Inside ICE’s media machine

Inside ICE’s media machine

The Washington Post reports:

For the Immigration and Customs Enforcement public affairs team, the nighttime operation across metro Houston in October was a gold mine.

An ICE video producer shadowed agents as they pulled over and handcuffed more than 120 suspected undocumented immigrants, then sent the footage to a private team chatroom.

Across thousands of internal ICE messages reviewed by The Washington Post, this kind of celebration has become commonplace. The messages show how the team has worked closely with the White House, which has urged them to produce videos for social media of immigrant arrests and confrontations to portray its push for mass deportation as critical to protecting the American way of life.

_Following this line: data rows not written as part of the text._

-- ==== Sys2Proof/Laws/Bits.lean ====
section
/-! SUPPORT. Fields of a command word as numbers (R8, R81), and fields of concatenations, for the encoder and the decoder. -/

namespace Sys2Proof

/-- `w[lo+n-1 : lo]` as a number (R8). -/
theorem toNat_bits (w : Word) (lo n : Nat) : (bits w lo n).toNat = w.toNat / 2 ^ lo % 2 ^ n := by
  simp [bits, BitVec.extractLsb'_toNat, Nat.shiftRight_eq_div_pow]

/-- `a || b` as a number (R8). -/
theorem toNat_append_eq {m n : Nat} (a : BitVec m) (b : BitVec n) :
    (a ++ b).toNat = a.toNat * 2 ^ n + b.toNat := by
  rw [BitVec.toNat_append, ← Nat.shiftLeft_add_eq_or_of_lt b.isLt, Nat.shiftLeft_eq]

/-- `w[lo]` as a number. -/
theorem toNat_bit (w : Word) (lo : Nat) : (bit w lo).toNat = w.toNat / 2 ^ lo % 2 := by
  simp only [bit, BitVec.getLsbD, Nat.testBit, Nat.shiftRight_eq_div_pow]
  rcases Nat.mod_two_eq_zero_or_one (w.toNat / 2 ^ lo) with h | h <;> simp [Nat.one_and_eq_mod_two, h]

theorem toNat_ofBool (b : Bool) : (BitVec.ofBool b).toNat = b.toNat := by cases b <;> rfl

/-- A must-be-zero field is zero exactly when its number is. -/
theorem bits_eq_zero_iff (w : Word) (lo n : Nat) : bits w lo n = 0 ↔ w.toNat / 2 ^ lo % 2 ^ n = 0 := by
  rw [← toNat_bits, ← BitVec.toNat_inj]; simp

/-- A field that lies in the low part of a concatenation. -/
theorem extract_append_low {m n : Nat} (a : BitVec m) (b : BitVec n) (lo k : Nat) (h : lo + k ≤ n) :
    (a ++ b).extractLsb' lo k = b.extractLsb' lo k := BitVec.extractLsb'_append_eq_of_add_le h

/-- A field that lies in the high part of a concatenation. -/
theorem extract_append_high {m n : Nat} (a : BitVec m) (b : BitVec n) (lo k : Nat) (h : n ≤ lo) :
    (a ++ b).extractLsb' lo k = a.extractLsb' (lo - n) k := BitVec.extractLsb'_append_eq_of_le h

/-- A decoded command has passed its must-be-zero test (R79). -/
theorem whenZero_ok {w : Word} {lo n : Nat} {r : Except Illegal Instr} {i : Instr} :
    whenZero w lo n r = .ok i ↔ bits w lo n = 0 ∧ r = .ok i := by
  unfold whenZero
  split
  · next h => exact ⟨fun hr => ⟨h, hr⟩, fun hr => hr.2⟩
  · next h => exact ⟨fun hr => (by cases hr), fun hr => absurd hr.1 h⟩

/-- A decoded format-D command has passed R80's `dest` condition. -/
theorem whenDest_ok {w : Word} {r : Except Illegal Instr} {i : Instr} :
    whenDest w r = .ok i ↔ destLegal (bits w 20 6) (bit w 19) = true ∧ r = .ok i := by
  unfold whenDest destLegal
  dsimp only
  split
  · next h => simp [show (bits w 20 6).toNat ≤ 25 by omega]
  · split
    · next h =>
      cases hb : bit w 19
      · simp [h.1, show (bits w 20 6).toNat ≤ 41 by omega]
      · simp; omega
    · next h1 h => simp only [reduceCtorEq, false_iff, not_and]; intro hd; simp at hd; omega

end Sys2Proof
end

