-- ==== Sys2Proof/Laws/State.lean ====
section
/-! SUPPORT. One lemma per field per state update, so that no proof unfolds a record update. -/

namespace Sys2Proof.Machine

/-! ### State.reset -/

@[simp] theorem reset_buf : State.reset.buf = [] := rfl
@[simp] theorem reset_cal : State.reset.cal = Vector.replicate 26 0 := rfl
@[simp] theorem reset_calV : State.reset.calV = 0 := rfl
@[simp] theorem reset_raw : State.reset.raw = Vector.replicate 10 0 := rfl
@[simp] theorem reset_rawV : State.reset.rawV = 0 := rfl
@[simp] theorem reset_res : State.reset.res = Vector.replicate 11 0 := rfl
@[simp] theorem reset_resV : State.reset.resV = 0 := rfl
@[simp] theorem reset_slp : State.reset.slp = 0 := rfl
@[simp] theorem reset_slpV : State.reset.slpV = false := rfl
@[simp] theorem reset_istate : State.reset.istate = .uninitialized := rfl
@[simp] theorem reset_family : State.reset.family = .A := rfl
@[simp] theorem reset_fault : State.reset.fault = false := rfl
@[simp] theorem reset_err : State.reset.err = .none := rfl
@[simp] theorem reset_ecmd : State.reset.ecmd = 0 := rfl
@[simp] theorem reset_cmds : State.reset.cmds = [] := rfl
@[simp] theorem reset_resp : State.reset.resp = none := rfl

/-! ### writeCal -/

@[simp] theorem writeCal_buf (i : Fin 26) (v : Word) (s : State) :
    (writeCal i v s).buf = s.buf := rfl
@[simp] theorem writeCal_cal (i : Fin 26) (v : Word) (s : State) :
    (writeCal i v s).cal = s.cal.set i v := rfl
@[simp] theorem writeCal_calV (i : Fin 26) (v : Word) (s : State) :
    (writeCal i v s).calV = setBit s.calV i := rfl
@[simp] theorem writeCal_raw (i : Fin 26) (v : Word) (s : State) :
    (writeCal i v s).raw = s.raw := rfl
@[simp] theorem writeCal_rawV (i : Fin 26) (v : Word) (s : State) :
    (writeCal i v s).rawV = s.rawV := rfl
@[simp] theorem writeCal_res (i : Fin 26) (v : Word) (s : State) :
    (writeCal i v s).res = s.res := rfl
@[simp] theorem writeCal_resV (i : Fin 26) (v : Word) (s : State) :
    (writeCal i v s).resV = s.resV := rfl
@[simp] theorem writeCal_slp (i : Fin 26) (v : Word) (s : State) :
    (writeCal i v s).slp = s.slp := rfl
@[simp] theorem writeCal_slpV (i : Fin 26) (v : Word) (s : State) :
    (writeCal i v s).slpV = s.slpV := rfl
@[simp] theorem writeCal_istate (i : Fin 26) (v : Word) (s : State) :
    (writeCal i v s).istate = s.istate := rfl
@[simp] theorem writeCal_family (i : Fin 26) (v : Word) (s : State) :
    (writeCal i v s).family = s.family := rfl
@[simp] theorem writeCal_fault (i : Fin 26) (v : Word) (s : State) :
    (writeCal i v s).fault = s.fault := rfl
@[simp] theorem writeCal_err (i : Fin 26) (v : Word) (s : State) :
    (writeCal i v s).err = s.err := rfl
@[simp] theorem writeCal_ecmd (i : Fin 26) (v : Word) (s : State) :
    (writeCal i v s).ecmd = s.ecmd := rfl
@[simp] theorem writeCal_cmds (i : Fin 26) (v : Word) (s : State) :
    (writeCal i v s).cmds = s.cmds := rfl
@[simp] theorem writeCal_resp (i : Fin 26) (v : Word) (s : State) :
    (writeCal i v s).resp = s.resp := rfl

/-! ### writeRaw -/

@[simp] theorem writeRaw_buf (k : Fin 10) (v : Word) (s : State) :
    (writeRaw k v s).buf = s.buf := rfl
@[simp] theorem writeRaw_cal (k : Fin 10) (v : Word) (s : State) :
    (writeRaw k v s).cal = s.cal := rfl
@[simp] theorem writeRaw_calV (k : Fin 10) (v : Word) (s : State) :
    (writeRaw k v s).calV = s.calV := rfl
@[simp] theorem writeRaw_raw (k : Fin 10) (v : Word) (s : State) :
    (writeRaw k v s).raw = s.raw.set k v := rfl
@[simp] theorem writeRaw_rawV (k : Fin 10) (v : Word) (s : State) :
    (writeRaw k v s).rawV = setBit s.rawV k := rfl
@[simp] theorem writeRaw_res (k : Fin 10) (v : Word) (s : State) :
    (writeRaw k v s).res = s.res := rfl
@[simp] theorem writeRaw_resV (k : Fin 10) (v : Word) (s : State) :
    (writeRaw k v s).resV = s.resV := rfl
@[simp] theorem writeRaw_slp (k : Fin 10) (v : Word) (s : State) :
    (writeRaw k v s).slp = s.slp := rfl
@[simp] theorem writeRaw_slpV (k : Fin 10) (v : Word) (s : State) :
    (writeRaw k v s).slpV = s.slpV := rfl
@[simp] theorem writeRaw_istate (k : Fin 10) (v : Word) (s : State) :
    (writeRaw k v s).istate = s.istate := rfl
@[simp] theorem writeRaw_family (k : Fin 10) (v : Word) (s : State) :
    (writeRaw k v s).family = s.family := rfl
@[simp] theorem writeRaw_fault (k : Fin 10) (v : Word) (s : State) :
    (writeRaw k v s).fault = s.fault := rfl
@[simp] theorem writeRaw_err (k : Fin 10) (v : Word) (s : State) :
    (writeRaw k v s).err = s.err := rfl
@[simp] theorem writeRaw_ecmd (k : Fin 10) (v : Word) (s : State) :
    (writeRaw k v s).ecmd = s.ecmd := rfl
@[simp] theorem writeRaw_cmds (k : Fin 10) (v : Word) (s : State) :
    (writeRaw k v s).cmds = s.cmds := rfl
@[simp] theorem writeRaw_resp (k : Fin 10) (v : Word) (s : State) :
    (writeRaw k v s).resp = s.resp := rfl

/-! ### writeRes -/

@[simp] theorem writeRes_buf (k : Fin 11) (v : Word) (s : State) :
    (writeRes k v s).buf = s.buf := rfl
@[simp] theorem writeRes_cal (k : Fin 11) (v : Word) (s : State) :
    (writeRes k v s).cal = s.cal := rfl
@[simp] theorem writeRes_calV (k : Fin 11) (v : Word) (s : State) :
    (writeRes k v s).calV = s.calV := rfl
@[simp] theorem writeRes_raw (k : Fin 11) (v : Word) (s : State) :
    (writeRes k v s).raw = s.raw := rfl
@[simp] theorem writeRes_rawV (k : Fin 11) (v : Word) (s : State) :
    (writeRes k v s).rawV = s.rawV := rfl
@[simp] theorem writeRes_res (k : Fin 11) (v : Word) (s : State) :
    (writeRes k v s).res = s.res.set k v := rfl
@[simp] theorem writeRes_resV (k : Fin 11) (v : Word) (s : State) :
    (writeRes k v s).resV = setBit s.resV k := rfl
@[simp] theorem writeRes_slp (k : Fin 11) (v : Word) (s : State) :
    (writeRes k v s).slp = s.slp := rfl
@[simp] theorem writeRes_slpV (k : Fin 11) (v : Word) (s : State) :
    (writeRes k v s).slpV = s.slpV := rfl
@[simp] theorem writeRes_istate (k : Fin 11) (v : Word) (s : State) :
    (writeRes k v s).istate = s.istate := rfl
@[simp] theorem writeRes_family (k : Fin 11) (v : Word) (s : State) :
    (writeRes k v s).family = s.family := rfl
@[simp] theorem writeRes_fault (k : Fin 11) (v : Word) (s : State) :
    (writeRes k v s).fault = s.fault := rfl
@[simp] theorem writeRes_err (k : Fin 11) (v : Word) (s : State) :
    (writeRes k v s).err = s.err := rfl
@[simp] theorem writeRes_ecmd (k : Fin 11) (v : Word) (s : State) :
    (writeRes k v s).ecmd = s.ecmd := rfl
@[simp] theorem writeRes_cmds (k : Fin 11) (v : Word) (s : State) :
    (writeRes k v s).cmds = s.cmds := rfl
@[simp] theorem writeRes_resp (k : Fin 11) (v : Word) (s : State) :
    (writeRes k v s).resp = s.resp := rfl

/-! ### respond -/

@[simp] theorem respond_buf (d : Word) (s : State) :
    (respond d s).buf = s.buf := rfl
@[simp] theorem respond_cal (d : Word) (s : State) :
    (respond d s).cal = s.cal := rfl
@[simp] theorem respond_calV (d : Word) (s : State) :
    (respond d s).calV = s.calV := rfl
@[simp] theorem respond_raw (d : Word) (s : State) :
    (respond d s).raw = s.raw := rfl
@[simp] theorem respond_rawV (d : Word) (s : State) :
    (respond d s).rawV = s.rawV := rfl
@[simp] theorem respond_res (d : Word) (s : State) :
    (respond d s).res = s.res := rfl
@[simp] theorem respond_resV (d : Word) (s : State) :
    (respond d s).resV = s.resV := rfl
@[simp] theorem respond_slp (d : Word) (s : State) :
    (respond d s).slp = s.slp := rfl
@[simp] theorem respond_slpV (d : Word) (s : State) :
    (respond d s).slpV = s.slpV := rfl
@[simp] theorem respond_istate (d : Word) (s : State) :
    (respond d s).istate = s.istate := rfl
@[simp] theorem respond_family (d : Word) (s : State) :
    (respond d s).family = s.family := rfl
@[simp] theorem respond_fault (d : Word) (s : State) :
    (respond d s).fault = s.fault := rfl
@[simp] theorem respond_err (d : Word) (s : State) :
    (respond d s).err = s.err := rfl
@[simp] theorem respond_ecmd (d : Word) (s : State) :
    (respond d s).ecmd = s.ecmd := rfl
@[simp] theorem respond_cmds (d : Word) (s : State) :
    (respond d s).cmds = s.cmds := rfl
@[simp] theorem respond_resp (d : Word) (s : State) :
    (respond d s).resp = some (.ok d) := rfl

/-! ### raise -/

@[simp] theorem raise_buf (e : ErrCode) (w : Word) (s : State) :
    (raise e w s).buf = s.buf := rfl
@[simp] theorem raise_cal (e : ErrCode) (w : Word) (s : State) :
    (raise e w s).cal = s.cal := rfl
@[simp] theorem raise_calV (e : ErrCode) (w : Word) (s : State) :
    (raise e w s).calV = s.calV := rfl
@[simp] theorem raise_raw (e : ErrCode) (w : Word) (s : State) :
    (raise e w s).raw = s.raw := rfl
@[simp] theorem raise_rawV (e : ErrCode) (w : Word) (s : State) :
    (raise e w s).rawV = s.rawV := rfl
@[simp] theorem raise_res (e : ErrCode) (w : Word) (s : State) :
    (raise e w s).res = s.res := rfl
@[simp] theorem raise_resV (e : ErrCode) (w : Word) (s : State) :
    (raise e w s).resV = s.resV := rfl
@[simp] theorem raise_slp (e : ErrCode) (w : Word) (s : State) :
    (raise e w s).slp = s.slp := rfl
@[simp] theorem raise_slpV (e : ErrCode) (w : Word) (s : State) :
    (raise e w s).slpV = s.slpV := rfl
@[simp] theorem raise_istate (e : ErrCode) (w : Word) (s : State) :
    (raise e w s).istate = s.istate := rfl
@[simp] theorem raise_family (e : ErrCode) (w : Word) (s : State) :
    (raise e w s).family = s.family := rfl
@[simp] theorem raise_fault (e : ErrCode) (w : Word) (s : State) :
    (raise e w s).fault = true := rfl
@[simp] theorem raise_err (e : ErrCode) (w : Word) (s : State) :
    (raise e w s).err = e := rfl
@[simp] theorem raise_ecmd (e : ErrCode) (w : Word) (s : State) :
    (raise e w s).ecmd = w := rfl
@[simp] theorem raise_cmds (e : ErrCode) (w : Word) (s : State) :
    (raise e w s).cmds = s.cmds := rfl
@[simp] theorem raise_resp (e : ErrCode) (w : Word) (s : State) :
    (raise e w s).resp = some (.fault e) := rfl

/-! ### clearFault -/

@[simp] theorem clearFault_buf (s : State) :
    (clearFault s).buf = s.buf := rfl
@[simp] theorem clearFault_cal (s : State) :
    (clearFault s).cal = s.cal := rfl
@[simp] theorem clearFault_calV (s : State) :
    (clearFault s).calV = s.calV := rfl
@[simp] theorem clearFault_raw (s : State) :
    (clearFault s).raw = s.raw := rfl
@[simp] theorem clearFault_rawV (s : State) :
    (clearFault s).rawV = s.rawV := rfl
@[simp] theorem clearFault_res (s : State) :
    (clearFault s).res = s.res := rfl
@[simp] theorem clearFault_resV (s : State) :
    (clearFault s).resV = s.resV := rfl
@[simp] theorem clearFault_slp (s : State) :
    (clearFault s).slp = s.slp := rfl
@[simp] theorem clearFault_slpV (s : State) :
    (clearFault s).slpV = s.slpV := rfl
@[simp] theorem clearFault_istate (s : State) :
    (clearFault s).istate = s.istate := rfl
@[simp] theorem clearFault_family (s : State) :
    (clearFault s).family = s.family := rfl
@[simp] theorem clearFault_fault (s : State) :
    (clearFault s).fault = false := rfl
@[simp] theorem clearFault_err (s : State) :
    (clearFault s).err = .none := rfl
@[simp] theorem clearFault_ecmd (s : State) :
    (clearFault s).ecmd = 0 := rfl
@[simp] theorem clearFault_cmds (s : State) :
    (clearFault s).cmds = s.cmds := rfl
@[simp] theorem clearFault_resp (s : State) :
    (clearFault s).resp = s.resp := rfl

/-! ### ignore -/

@[simp] theorem ignore_buf (s : State) :
    (ignore s).buf = s.buf := rfl
@[simp] theorem ignore_cal (s : State) :
    (ignore s).cal = s.cal := rfl
@[simp] theorem ignore_calV (s : State) :
    (ignore s).calV = s.calV := rfl
@[simp] theorem ignore_raw (s : State) :
    (ignore s).raw = s.raw := rfl
@[simp] theorem ignore_rawV (s : State) :
    (ignore s).rawV = s.rawV := rfl
@[simp] theorem ignore_res (s : State) :
    (ignore s).res = s.res := rfl
@[simp] theorem ignore_resV (s : State) :
    (ignore s).resV = s.resV := rfl
@[simp] theorem ignore_slp (s : State) :
    (ignore s).slp = s.slp := rfl
@[simp] theorem ignore_slpV (s : State) :
    (ignore s).slpV = s.slpV := rfl
@[simp] theorem ignore_istate (s : State) :
    (ignore s).istate = s.istate := rfl
@[simp] theorem ignore_family (s : State) :
    (ignore s).family = s.family := rfl
@[simp] theorem ignore_fault (s : State) :
    (ignore s).fault = s.fault := rfl
@[simp] theorem ignore_err (s : State) :
    (ignore s).err = s.err := rfl
@[simp] theorem ignore_ecmd (s : State) :
    (ignore s).ecmd = s.ecmd := rfl
@[simp] theorem ignore_cmds (s : State) :
    (ignore s).cmds = s.cmds := rfl
@[simp] theorem ignore_resp (s : State) :
    (ignore s).resp = some .ignored := rfl

/-! ### newCycle -/

@[simp] theorem newCycle_buf (s : State) :
    (newCycle s).buf = [] := rfl
@[simp] theorem newCycle_cal (s : State) :
    (newCycle s).cal = s.cal := rfl
@[simp] theorem newCycle_calV (s : State) :
    (newCycle s).calV = s.calV := rfl
@[simp] theorem newCycle_raw (s : State) :
    (newCycle s).raw = s.raw := rfl
@[simp] theorem newCycle_rawV (s : State) :
    (newCycle s).rawV = 0 := rfl
@[simp] theorem newCycle_res (s : State) :
    (newCycle s).res = s.res := rfl
@[simp] theorem newCycle_resV (s : State) :
    (newCycle s).resV = 0 := rfl
@[simp] theorem newCycle_slp (s : State) :
    (newCycle s).slp = s.slp := rfl
@[simp] theorem newCycle_slpV (s : State) :
    (newCycle s).slpV = s.slpV := rfl
@[simp] theorem newCycle_istate (s : State) :
    (newCycle s).istate = s.istate := rfl
@[simp] theorem newCycle_family (s : State) :
    (newCycle s).family = s.family := rfl
@[simp] theorem newCycle_fault (s : State) :
    (newCycle s).fault = s.fault := rfl
@[simp] theorem newCycle_err (s : State) :
    (newCycle s).err = s.err := rfl
@[simp] theorem newCycle_ecmd (s : State) :
    (newCycle s).ecmd = s.ecmd := rfl
@[simp] theorem newCycle_cmds (s : State) :
    (newCycle s).cmds = s.cmds := rfl
@[simp] theorem newCycle_resp (s : State) :
    (newCycle s).resp = s.resp := rfl
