/-- RESET, ERRCLR, RD 61, RD 68, and a word that is none of them. -/
theorem test_hyp_LatchAcceptsExactlyThree : (faulted .seq 0 sampleA).fault = true ∧
    (issued [0x04000000] (faulted .seq 0 sampleA)).cmds = 0x04000000 :: [] ∧
    (61#7).toNat = 61 ∧ (68#7).toNat = 68 ∧ 0x1800003D#32 = 0x18000000 ||| (61#7).setWidth 32 ∧
    0x18000044#32 = 0x18000000 ||| (68#7).setWidth 32 ∧
    ∀ n : BitVec 7, 61 ≤ n.toNat → n.toNat ≤ 68 → 0x18000045#32 ≠ 0x18000000 ||| n.setWidth 32 := by decide

theorem test_hyp_LatchedCommandsNeverFault : (issued [0x10000000] (faulted .seq 0 sampleA)).fault = true ∧
    ∃ t, step (issued [0x10000000] (faulted .seq 0 sampleA)) = .next t := ⟨by decide, _, rfl⟩

theorem test_hyp_OneResponsePerCommand : (issued [0x18000031] sampleA).cmds = 0x18000031 :: [] := by decide

theorem test_hyp_WaitsWithoutCommand : sampleA.cmds = [] := by decide

theorem test_hyp_FaultEntryWritesOnlyTheLatch :
    ∃ t, exec .calcommit sampleA = .next t ∧ t.resp = some (.fault .seq) := ⟨_, rfl, rfl⟩

theorem test_hyp_ErrclrUndoesAFault : sampleA.fault = false ∧ sampleA.err = .none ∧ sampleA.ecmd = 0 ∧
    ∃ t, exec (.rd 51) sampleA = .next t ∧ t.resp = some (.fault .invalid) := ⟨by decide, by decide, by decide, _, rfl, rfl⟩

/-- The latch, an illegal word, a command that faults by its last test, and one that does not fault. -/
theorem test_hyp_FirstFaultInOrder : (issued [0] (faulted .seq 0 sampleA)).fault = true ∧
    (∀ r ∈ rows, r.accepts 0 = false) ∧ decode 0x0C000000 = .ok .calcommit ∧
    (issued [0x0C000000] (image .A .fetching)).fault = false ∧
    firstFault .calcommit (issued [0x0C000000] (image .A .fetching)) = some .calPartial ∧
    firstFault .calcommit (issued [0x0C000000] (image .U .fetching)) = none := by decide

theorem test_hyp_FirstCommandAfterReset : (Instr.rd 60).wf = true ∧ (Instr.dec20 41 63).wf = true := by decide

/-- The three families, in the state CALBEGIN needs and in another. -/
theorem test_hyp_CalbeginRule : 0#2 = Family.A.code ∧ 1#2 = Family.B.code ∧ 2#2 = Family.U.code ∧
    State.reset.istate = .uninitialized ∧ sampleA.istate ≠ .uninitialized := by decide

theorem test_hyp_CalcommitRule : (image .U .fetching).istate = .fetching ∧
    (∀ i : Fin 26, calValid i (image .U .fetching) = true ↔ i.val ∈ Formulas.req (image .U .fetching).family) ∧
    sampleA.istate ≠ .fetching ∧
    ¬ ∀ i : Fin 26, calValid i (image .B .fetching) = true ↔ i.val ∈ Formulas.req (image .B .fetching).family := by decide

theorem test_hyp_CycleRule : sampleA.istate = .ready ∧ State.reset.istate ≠ .ready := by decide

/-- The least and the greatest register of each group, and an invalid register. -/
theorem test_hyp_RdRule : (0#7).toNat = (0 : Fin 26).val ∧ calValid 0 sampleB = true ∧
    (25#7).toNat = (25 : Fin 26).val ∧ calValid 25 sampleB = true ∧
    (32#7).toNat = 32 + (0 : Fin 10).val ∧ rawValid 0 sampleB = true ∧
    (41#7).toNat = 32 + (9 : Fin 10).val ∧ rawValid 9 sampleU = true ∧
    (48#7).toNat = 48 + (0 : Fin 11).val ∧ resValid 0 sampleB = true ∧
    (58#7).toNat = 48 + (10 : Fin 11).val ∧ resValid 10 { sampleU with resV := 0x700 } = true ∧
    (60#7).toNat = 60 ∧ sampleA.slpV = true ∧
    sysRegOf (61#7).toNat = some .status ∧ sysRegOf (68#7).toNat = some .bufvHi ∧
    (Instr.rd 58).wf = true ∧ validReg (58#7).toNat sampleA = false := by decide

theorem test_hyp_RdSystemRule : 61 ≤ (61#7).toNat ∧ (68#7).toNat ≤ 68 := by decide

theorem test_hyp_SetslpRule : (1#20) ≠ 0 ∧ (0xFFFFF#20) ≠ 0 := by decide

Before officials could post the Houston video, they had to figure out how to frame it. Officials did not know if all the arrestees had criminal records, they wrote in the chats, undermining a slogan the team had worked to promote on social media: that ICE targeted the “Worst of the Worst.”

After some discussion, the team decided on a compromise.

Instead of arguing they’d snared hardened criminals, officials wrote a caption saying the arrests showed the dangers of “illegal aliens … behind the wheel.”

Then, to maximize the video’s chances of going viral, they needed a soundtrack.

They settled on a rap song by Nbhd Nick, which his label would later tell The Post was used without permission, that starts, “Oh, you thought this was a game, huh?”

The video was posted to ICE’s social media channels, where it has been viewed more than 1 million times in total. [Continue reading…]

Comments are closed.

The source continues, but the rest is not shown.